To investigate the clinical characteristics and prognosis of hematopathy patients with chromosome 3 abnormality. The clinical data of the 125 hematopathy patients with chromosome 3 abnormality in our hospital from January 2011 to June 2018 were retrospectively analyzed. The conventional karyotype analysis was performed by R-banding. According to the main genetic abnormalities, the patients were divided into 3 group: group with 3q abnormality, 3p abnormality and +3/-3. Among 3 kinds of gene abnormality 3q abnormality was the most common one, followed by +3 and 3p abnormality. No significant differences were found in age, sex, WBC, Plt count and Hb level all in each group (P＞0.05). Among the 125 patients, 42 patients died without treatment or abandoned treatment, and 83 patients received more than 2 courses of treatment.
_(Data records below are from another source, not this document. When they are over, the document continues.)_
-- ==== Sys2Proof/Machine/Hatch.lean ====
section
/-! DEFINITION. Hatch and Contour (R160 to R187): HATCH.RUN's checks at issue, elementwise operations, the one reduction
order, normalisation statistics, norm observations, scale fits, softmax row statistics and micro-programs. -/
namespace Sys2Proof.Machine

/-! ## The command block (R165) -/

structure HatchBlk where
  op : Nat
  rmode : Nat
  bf16l : Bool
  v8c : Bool
  slot : Nat
  fixed : Bool
  fixedScale : Nat
  kind : Nat
  texpD : Int
  texpY : Int
  texpX : Int
  param : Nat
  loopP : Nat
  piece : Nat
  gateBase : Nat
  gateEn : Bool
  gateCtr : Nat
  ids : Word
  outlier : Nat
  aux : Nat
  deriving DecidableEq, Repr

def hatchBlk (b : List Byte) : HatchBlk :=
  let c := pairVal (w64At b 0)
  let t := pairVal (w64At b 8)
  let g := w64At b 0x20
  { op := c / 2 ^ 24, rmode := c / 2 ^ 22 % 4, bf16l := decide (c / 2 ^ 21 % 2 = 1), v8c := decide (c / 2 ^ 20 % 2 = 1),
    slot := c / 2 ^ 15 % 32, fixed := decide (c / 2 ^ 14 % 2 = 1), fixedScale := c / 2 ^ 6 % 256, kind := c / 2 ^ 4 % 4,
    texpD := signed 7 (t / 2 ^ 14 % 128), texpY := signed 7 (t / 2 ^ 7 % 128), texpX := signed 7 (t % 128),
    param := pairVal (w64At b 0x10), loopP := field (w64At b 0x18) 23 0, piece := field g 47 24, gateBase := field g 23 8,
    gateEn := flag g 5, gateCtr := field g 4 0, ids := w64At b 0x28, outlier := (w64At b 0x30).toNat,
    aux := (w64At b 0x38).toNat }

/-- The OP codes of R166. -/
def hatchOps : List Nat :=
  [1, 2, 3, 4, 5, 6, 7, 8, 9, 0xA, 0xB, 0xC, 0x10, 0x11, 0x12, 0x13, 0x20, 0x21, 0x22, 0x23, 0x24, 0x28, 0x29, 0x2A, 0x2B,
   0x2C]

/-- Rsv fields zero, defined codes (R169 row 3). -/
def hatchRsv (b : List Byte) (x : HatchBlk) : Bool :=
  decide (pairVal (w64At b 0) % 16 = 0) && decide (pairVal (w64At b 8) / 2 ^ 21 = 0) && hatchOps.contains x.op
    && decide (x.rmode < 2) && decide (x.kind < 2) && (x.kind == 0 || x.op == 0x2A)
    && (if x.op = 0x28 ∨ x.op = 0x29 then true else if x.op = 0x2B then decide (x.param < 64) else x.param == 0)
    && (x.op == 0x2B || x.aux == 0)
    && decide (field (w64At b 0x18) 63 24 = 0) && decide (field (w64At b 0x20) 63 48 = 0)
    && decide (field (w64At b 0x20) 7 6 = 0) && idsOk x.ids && (loopOrder x.loopP 3).isSome

/-- Which of X, Y, Z an operation takes (R166). -/
def HatchBlk.takesY (x : HatchBlk) : Bool :=
  [1, 2, 3, 4, 5, 6, 0x10, 0x11, 0x12, 0x13].contains x.op
def HatchBlk.takesZ (x : HatchBlk) : Bool := x.op == 4 || x.op == 0x2C || (x.op == 9 && x.outlier != 0)
def HatchBlk.dOptional (x : HatchBlk) : Bool := x.op == 0x2A || x.op == 0x2B

def HatchBlk.isInt (x : HatchBlk) : Bool := decide (0x10 ≤ x.op) && decide (x.op ≤ 0x13)
def HatchBlk.elementwise (x : HatchBlk) : Bool := decide (x.op ≤ 0x13)
def HatchBlk.rowReduce (x : HatchBlk) : Bool := decide (0x20 ≤ x.op) && decide (x.op ≤ 0x24)

/-- A format that Hatch reads: floating point, E40 included (R166). -/
def readable (f : Nat) : Bool := isFloat f || f == 9
def HatchBlk.formats (x : HatchBlk) (fx : Nat) (fy fz fd : Option Nat) : Bool :=
  let all (o : Option Nat) (p : Nat → Bool) : Bool := match o with
    | none => true
    | some f => p f
  if x.isInt then fx == 8 && all fy (· == 8) && all fd (· == 8)
  else if x.op = 9 then readable fx && all fd isFloat && all fz (· == 2)
  else if x.elementwise then
    readable fx && all fy readable && all fz readable && all fd isFloat
      && (!x.bf16l || (decide (x.op ≤ 8) && fx == 2 && all fy (· == 2) && all fz (· == 2) && all fd (· == 2)))
  else if x.rowReduce then readable fx && all fd fun f => f == 1 || f == 2
  else if x.op = 0x2C then
    (fx == 1 || fx == 2) && all fz (· == 1) && all fd fun f => decide (1 ≤ f) && decide (f ≤ 4)
  else readable fx && all fd (· == 1)

/-- An operand's extent equals D's or is 1, in every dimension (R167). -/
def broadcasts (d : Desc) (x : Option Desc) : Bool := match x with
  | none => true
  | some x => (List.range 4).all fun i => x.x i == d.x i || x.x i == 1

def HatchBlk.extents (op : HatchBlk) (x : Desc) (y z d : Option Desc) : Bool :=
  match d with
  | none => true
  | some d =>
    if op.elementwise then broadcasts d (some x) && broadcasts d y && (op.op != 4 || broadcasts d z)
    else if op.rowReduce ∨ op.op = 0x28 ∨ op.op = 0x29 then
      d.x 0 == (if op.rowReduce then 1 else 4) && [1, 2, 3].all fun i => d.x i == x.x i
    else if op.op = 0x2C then
      (List.range 4).all (fun i => d.x i == x.x i) && (match z with
        | none => true
        | some z => z.x 0 == 4 && [1, 2, 3].all fun i => z.x i == x.x i)
    else (List.range 4).all fun i => d.x i == 1

/-- EPS is finite and not negative (R169). -/
def epsOk (p : Nat) : Bool :=
  let v := fp32.decode p
  v.isFinite && !Fp.gt (.zero false) v

def checkHatch (c : CoreId) (k : QCmd) : Eng QCmd := do
  let s ← get
  let x := hatchBlk k.block
  let dx ← liftE (k.desc 0)
  let dy ← liftE (k.desc 1)
  let dz ← liftE (k.desc 2)
  let dd ← liftE (k.desc 3)
  need ([0, 8, 0x10].all fun o => pairOk (w64At k.block o)) .integrity
  let nseg := segCount ((dd.map fun d => d.b 0).getD 1)
  let named := decide (x.outlier ≠ 0)
  let listIn := s.inOwn c x.outlier (320 * nseg)
  let recs := if named ∧ listIn ∧ dd.isSome then s.outlierRecs (x.outlier % 2 ^ 48) nseg else []
  need (countsPaired recs) .integrity
  need (hatchRsv k.block x) .decode
  need (dy.isSome == x.takesY && dz.isSome == x.takesZ && (dd.isSome || x.dOptional)) .decode
  match dx with
  | none => throw .decode
  | some a =>
    let toCell := match dd with
      | some d => isCell d.fmt
      | none => false
    need (x.formats a.fmt (dy.map (·.fmt)) (dz.map (·.fmt)) (dd.map (·.fmt)) && noEtch dx && noEtch dy
      && noEtch dz && noEtch dd && (!x.bf16l || decide (x.op ≤ 8))
      && (!x.v8c || [0xA, 0xB, 0xC, 0x2C].contains x.op) && (match dd with
        | none => true
        | some d => !s.inAcc c d.base d.bytes || d.fmt == 1 || d.fmt == 8)) .decode
    need (x.extents a dy dz dd) .decode
    need ((toCell || (!x.fixed && x.fixedScale == 0)) && (!x.fixed || (x.fixedScale != 0 && x.fixedScale != 255))
      && (!named || (x.op == 9 && toCell)) && recs.all recOk) .decode
    need ((x.op != 0x2A || (watchName x.ids).isSome)
      && (x.op != 0x2B || (decide (3 ≤ x.param % 16) && decide (x.param % 16 ≤ 7) && decide (x.param / 16 < 3) && x.aux != 0))
      && (!(x.op == 0x28 || x.op == 0x29) || epsOk x.param)) .decode
    need (!x.gateEn || x.piece != 0) .decode
    let all := [dx, dy, dz, dd].filterMap id
    need (all.all (fun d => s.inOwn c d.base d.bytes) && all.all (fun d => d.fmt != 9 || s.inAcc c d.base d.bytes)
      && (!named || listIn) && (x.op != 0x2B || s.inOwn c x.aux 8)) .allocFault
    pure { k with
      banks := all.foldl (fun w d => w ||| s.banksOf c d) 0
      uses := if x.op = 0xC then [0] else []
      gate := if x.gateEn then some (x.gateCtr, x.gateBase, ceilDiv (a.x 1) x.piece) else none }

/-! ## The reduction order (R172) -/

/-- The tree fold of 256 partial results. -/
def treeFold (op : F32 → F32 → F32) : Nat → List F32 → F32
  | 0, p => p.headD 0
  | n + 1, p => treeFold op n ((List.range (2 ^ n)).map fun j => op (p.getD j 0) (p.getD (j + 2 ^ n) 0))

/-- A row reduced: `step` adds an element to a partial result, `join` two partial results. -/
def reduceRow (step join : F32 → F32 → F32) (ident : F32) (vs : List F32) : F32 :=
  treeFold join 8 ((List.range 256).map fun j =>
    ((enumFrom 0 vs).filter fun e => e.1 % 256 == j).foldl (fun p e => step p e.2) ident)

def rowSum : List F32 → F32 := reduceRow f32Add f32Add 0
def rowMax : List F32 → F32 := reduceRow f32Max f32Max f32NegInf
def rowMin : List F32 → F32 := reduceRow f32Min f32Min f32PosInf
def f32Abs (x : F32) : F32 := toF32 (ofF32 x).abs
def rowAmax (vs : List F32) : F32 := rowMax (vs.map f32Abs)
def rowSumSq : List F32 → F32 := reduceRow (fun p v => f32Fma v v p) f32Add 0

/-! ## Softmax row statistics (R178) -/

structure RowStat where
  e : List F32
  m : F32
  l : F32
  c : F32

def rowStat (v8 : Bool) (xs : List F32) (m l : F32) : RowStat :=
  let mn := f32Max m (rowMax xs)
  if mn = f32NegInf then ⟨xs.map fun _ => 0, mn, l, f32One⟩
  else
    let e := xs.map fun x => f32Exp2 v8 (f32Sub x mn)
    let c := if m = f32NegInf then 0 else f32Exp2 v8 (f32Sub m mn)
    ⟨e, mn, f32Fma l c (rowSum e), c⟩

/-! ## Micro-programs (R184 to R187) -/

structure MStep where
  op : Nat
  dst : Nat
  a : Nat
  b : Nat
  c : Nat
  deriving DecidableEq, Repr

def mstep (w : Word) : MStep := ⟨field w 57 52, field w 51 49, field w 48 44, field w 43 39, field w 38 34⟩

/-- Operands that a step operation uses (R185). -/
def stepUses : Nat → Option Nat
  | 1 | 2 | 4 | 5 | 8 | 0xC => some 2
  | 3 | 9 => some 3
  | 6 | 7 | 0xA | 0xB | 0xD | 0xE => some 1
  | _ => none

def operandOk (o : Nat) : Bool := decide (o ≤ 8) || decide (16 ≤ o)

/-- A step word as R187 admits it. -/
def stepOk (w : Word) : Bool :=
  let t := mstep w
  decide (field w 63 58 = 0) && decide (field w 33 0 = 0) && (match stepUses t.op with
    | none => false
    | some n => operandOk t.a && (if n ≥ 2 then operandOk t.b else t.b == 0) && (if n ≥ 3 then operandOk t.c else t.c == 0))

/-- A slot as read at the start of FN: constants and steps, or the status of R187. -/
def readSlot (b : List Byte) : Except Status (List F32 × List MStep) :=
  let h := w64At b 0
  if ¬ pairOk h then .error .integrity
  else
    let v := pairVal h
    let id := v / 65536 % 256
    let n := v % 64 + 1
    let ws := (List.range 48).map fun i => w64At b (0x80 + 8 * i)
    if id = 0 ∨ id = 255 ∨ n > 48 ∨ v / 2 ^ 24 ≠ 0 ∨ v / 64 % 4 ≠ 0 ∨ ¬ allZero (slice b 8 56)
      ∨ ¬ (ws.take n).all stepOk ∨ ¬ (ws.drop n).all (· == 0) then .error .decode
    else .ok ((List.range 16).map (fun i => w32At b (0x40 + 4 * i)), (ws.take n).map mstep)

/-- A × 2^n for SCALB. -/
def scalb (a b : F32) : F32 :=
  let x := ofF32 a
  let y := ofF32 b
  if x.isNan || y.isNan then f32Nan
  else
    let n : Int := match y with
      | .inf neg => if neg then -300 else 300
      | v => max (-300) (min 300 v.trunc)
    toF32 (x.scale n)

def floorF32 (a : F32) : F32 :=
  match ofF32 a with
  | .fin n e => toF32 (Fp.mk false (Fp.fin n e).floor 0)
  | v => toF32 v

/-- |A| with the sign bit of B as stored (R185). -/
def copySign (a b : F32) : F32 := if (ofF32 a).isNan then f32Nan else (a &&& 0x7FFFFFFF#32) ||| (b &&& 0x80000000#32)

def runStep (v8 : Bool) (x : F32) (cs : List F32) (t : List F32) (s : MStep) : List F32 :=
  let v (o : Nat) : F32 := if o < 8 then t.getD o 0 else if o = 8 then x else cs.getD (o - 16) 0
  let a := v s.a
  let b := v s.b
  let c := v s.c
  let r := match s.op with
    | 1 => f32Add a b
    | 2 => f32Mul a b
    | 3 => f32Fma a b c
    | 4 => f32Min a b
    | 5 => f32Max a b
    | 6 => f32Abs a
    | 7 => toF32 (ofF32 a).neg
    | 8 => copySign a b
    | 9 => if Fp.lt (ofF32 a) (ofF32 b) then c else t.getD s.dst 0
    | 0xA => f32Exp2 v8 a
    | 0xB => f32Log2 v8 a
    | 0xC => scalb a b
    | 0xD => floorF32 a
    | _ => a
  t.set s.dst r

/-- A micro-program on one input (R186). -/
def runMicro (v8 : Bool) (prog : List F32 × List MStep) (x : F32) : F32 :=
  (prog.2.foldl (runStep v8 x prog.1) (List.replicate 8 0)).headD 0

/-! ## Writing results (R163, R164) -/

/-- Where results go, how they are rounded and counted (`w`: the watch entry). `side`: the side tensor and its segments
(R111). -/
structure Sink where
  c : CoreId
  d : Desc
  texp : Int
  stoch : Bool
  fixed : Option Nat
  seed : Word
  stream : Nat
  segs : List (List Nat)
  w : Option Nat := none
  side : Option (Desc × Nat) := none

/-- The rounding of the element at an index of D (R164). -/
def Sink.rnd (k : Sink) (i : Idx) : Rnd :=
  if k.stoch then
    .stoch (draw16 k.seed (i.d0 + place i.d1 24 + place (i.d2 % 65536) 48) (i.d3 + place k.stream 28 + 2 ^ 46))
  else .near

def Sink.req (k : Sink) : Requester := .engine k.c.val

/-- What an encoding counts goes to the watch entry (R98, R163). -/
def Sink.count (k : Sink) (n : Counts) : Eng Unit :=
  if n = {} then pure () else modify fun s => s.watchAdd k.c k.w n

/-- One scalar element. -/
def Sink.put (k : Sink) (i : Idx) (v : F32) : Eng Unit := do
  let (code, n) := encodeScalar k.d.fmt (k.rnd i) k.texp (ofF32 v)
  writeCode k.req k.d i code
  k.count n

/-- The listed channels that a cell's position range holds: segment, slot, K position. -/
def listedIn (segs : List (List Nat)) (lo n : Nat) : List (Nat × Nat × Nat) :=
  (enumFrom 0 segs).flatMap fun sg => (enumFrom 0 sg.2).filterMap fun p =>
    let k := 4096 * sg.1 + p.2
    if lo ≤ k ∧ k < lo + n then some (sg.1, p.1, k) else none

/-- The side values of one row of a cell, from the source values that the cell took (R111, R113). -/
def Sink.putSide (k : Sink) (first : Idx) (vs : List (Option Fp)) : Eng Unit :=
  match k.side with
  | none => pure ()
  | some (z, nseg) =>
    (listedIn k.segs first.d0 k.d.per).forM fun e =>
      match vs.getD (e.2.2 - first.d0) none with
      | none => pure ()
      | some v =>
        let lin := (first.d3 * k.d.x 2 + first.d2) * k.d.x 1 + first.d1
        tWrite k.req z (2 * (lin * 128 * nseg + 128 * e.1 + e.2.1))
          (le 2 (bf16.encode (k.rnd { first with d0 := e.2.2 }) v).code)

/-- A step of the nest for a scalar D: a row is read before it is written (notes/assumptions/43.md). -/
def Sink.row (k : Sink) (f : Idx → Eng F32) (t : List Nat) : Eng Unit := do
  let at_ (i : Nat) : Idx := ⟨i, t.getD 0 0, t.getD 1 0, t.getD 2 0⟩
  let vs ← (List.range (k.d.x 0)).mapM fun i => f (at_ i)
  (enumFrom 0 vs).forM fun e => k.put (at_ e.1) e.2

/-- A step of the nest for a D of cells: the bursts of four rows (R103). -/
def Sink.bursts (k : Sink) (cf : CellFmt) (f : Idx → Eng F32) (t : List Nat) : Eng Unit :=
  let d := k.d
  (List.range (ceilDiv (d.x 0) d.per)).forM fun cell => do
    let first (r : Nat) : Idx := ⟨cell * d.per, 4 * t.getD 0 0 + r, t.getD 1 0, t.getD 2 0⟩
    let row (r : Nat) : Eng (List (Option Fp) × List Byte × Counts) := do
      if (first r).d1 ≥ d.x 1 then pure ([], zeros 16, {})
      else
        let at_ (i : Nat) : Idx := { first r with d0 := cell * d.per + i }
        let vs ← (List.range d.per).mapM fun i =>
          if cell * d.per + i < d.x 0 then do
            let v ← f (at_ i)
            pure (some (ofF32 v))
          else pure none
        pure (vs, encodeCell cf k.fixed k.texp (fun i => k.rnd (at_ i)) (fun i => listedAt k.segs (cell * d.per + i)) vs)
    let rs ← (List.range 4).mapM row
    tWrite k.req d (d.burstOff (first 0)) (rs.flatMap (·.2.1))
    (enumFrom 0 rs).forM fun e => do
      k.count e.2.2.2
      k.putSide (first e.1) e.2.1

/-- The steps of the nest over D. `order`: dimensions 1 to 3, outermost first, as LOOP.P names them. -/
def Sink.steps (k : Sink) (order : List Nat) : List (List Nat) :=
  nest [if isCell k.d.fmt then ceilDiv (k.d.x 1) 4 else k.d.x 1, k.d.x 2, k.d.x 3] order

/-- One step: every valid element of it, from a function of its index. -/
def Sink.step (k : Sink) (f : Idx → Eng F32) (t : List Nat) : Eng Unit :=
  match cellFmt k.d.fmt with
  | none => k.row f t
  | some cf => k.bursts cf f t

/-- Every valid element of D. -/
def Sink.fill (k : Sink) (order : List Nat) (f : Idx → Eng F32) : Eng Unit := (k.steps order).forM (k.step f)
The 2-year overall survival (OS) rate in the three groups was 30.25%, 43.0% and 58.7% respectively. The 2-year OS rate in the 3q abnormal group was significantly lower than that in the +3/-3 group (P=0.041). Among the 3q abnormality, the detection rate of the patients with 3q21/3q26 locus abnormality was the highest, and their 2-year OS rate (41.1%) was higher than that in other 3q locus abnormality (11.1%) (P=0.044). Hematopathy patients with chromosome 3 abnormality, especially 3q abnormality often show a poor prognosis, however, 3q abnormality involving 3q21/3q26 locus indicates a better prognosis relatively.